Sapience: next batch of letters done and sent. If I don’t lose power, I want to try and write a conference proposal.
Sisyphus: no check in.
sophylou: think about how to integrate secondary material I read last night (or relegate it to another project!); do enough writing that I’m not ashamed to report here.
tracynicholrose:  I’m not checking in next week as I’ll just be getting back from Montreal. My only goal is to present my paper at the conference and hopefully learn something new.
Trapped in Canadia: OBSandy.
Undine (Not of General Interest): no check in.
What Now?: Three days of writing before school, at least 1000 words. “Prep” the writing ahead of time — either in one fell swoop on the weekend or on the night before.
Widgeon: Three partial research days. Work through primary sources.
Z (Mictlantecuhtli/Profacero): 1 hour in morning and 1.5 in evening, each weekday.

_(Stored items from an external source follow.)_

/-- One update record is applied (R5). -/
def applyRecord (cfg : Settings) (t : Store) : UpdateRecord → StoreOutcome
  | .full r => applyFull cfg t r
  | .refresh origin _ lifetime => applyRefresh t origin lifetime

/-! ## Aging (R16, R17) -/

/-- The store's action on an age tick at one node entry: LIVE and WITHDRAWN counters decrement, and
the node is withdrawn (R16) or freed (R17) when its counter reaches 0. DESIGN CHOICE, log entry 42: R23 puts a
freed node's report together with those of its links; the model's order is the node's, then its links'. -/
def tickNode (cfg : Settings) (o : StoreOutcome) (n : NodeEntry) : StoreOutcome :=
  match n.life with
  | .live age =>
    if age ≤ 1 then
      { nodes := o.nodes ++ [{ n with life := .withdrawn cfg.holdDown }]
        counters := { o.counters with nodesAged := bump o.counters.nodesAged }
        raises := o.raises ++ [{ cls := .nodeExpired, subject := .node n.id, reason := .aged }]
        reports := o.reports ++ [{ element := .node n.id, kind := .withdrawn }] }
    else { o with nodes := o.nodes ++ [{ n with life := .live (age - 1) }] }
  | .withdrawn h =>
    if h ≤ 1 then
      { nodes := o.nodes
        counters := { o.counters with
          nodesFreed := bump o.counters.nodesFreed
          linksFreed := addSat o.counters.linksFreed n.links.length }
        raises := o.raises
        reports := o.reports ++ { element := .node n.id, kind := .freed }
          :: n.links.map (fun l => { element := .link ⟨n.id, l.lid⟩, kind := .freed }) }
    else { o with nodes := o.nodes ++ [{ n with life := .withdrawn (h - 1) }] }

/-- The store's action on an age tick: one event over the node table in ascending table index. -/
def tickStore (cfg : Settings) (t : Store) : StoreOutcome :=
  t.nodes.foldl (tickNode cfg) { nodes := [], counters := t.counters, raises := [], reports := [] }

/-- A node's counter stands at its last tick before the node is withdrawn (R16). -/
def agingOut (n : NodeEntry) : Bool :=
  match n.life with
  | .live age => decide (age ≤ 1)
  | .withdrawn _ => false

/-- A node's counter stands at its last tick before the entry is freed (R17). -/
def holdDownEnding (n : NodeEntry) : Bool :=
  match n.life with
  | .live _ => false
  | .withdrawn h => decide (h ≤ 1)

/-! ## Touched marking (R22) -/

/-- An element is marked in an engine that is not IDLE (R22). -/
def Engine.touch (x : Engine) (el : Element) : Engine :=
  if x.mode = .idle then x
  else if el ∈ x.touched then x
  else if x.touched.length < Config.touchedSet then { x with touched := x.touched ++ [el] }
  else { x with overflow := true }

/-- Each element listed is marked in an engine. -/
def Engine.touchAll (x : Engine) (els : List Element) : Engine := els.foldl Engine.touch x

/-- The elements of an event's reports are marked in both engines (R22). -/
def State.touchReports (s : State) (rs : List Report) : State :=
  { s with engA := s.engA.touchAll (rs.map (·.element)), engB := s.engB.touchAll (rs.map (·.element)) }

end Sys2Proof.Machine
end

108 thoughts on “Sept-Dec 2012 Writing Group, Week 10 Check-in

  1. Dame Eleanor, the whole “decision fatigue” idea is fascinating; thanks for posting about it.
    Check in for this week: much necessary reading, planning, and brainstorming, but no real writing. Does checking proofs for a manuscript count?
    Goal for next week: 1500 new words.

  2. I’ve known about decision fatigue for a while. However, it doesn’t help when I have more than one major thing that needs to get done but I don’t want to do (how do I get my latin, my writing, and my grading all done before I run out of the ability to make good decisions about my time?)


    Last week’s goal: next batch of letters done and sent. If I don’t lose power, I want to try and write a conference proposal.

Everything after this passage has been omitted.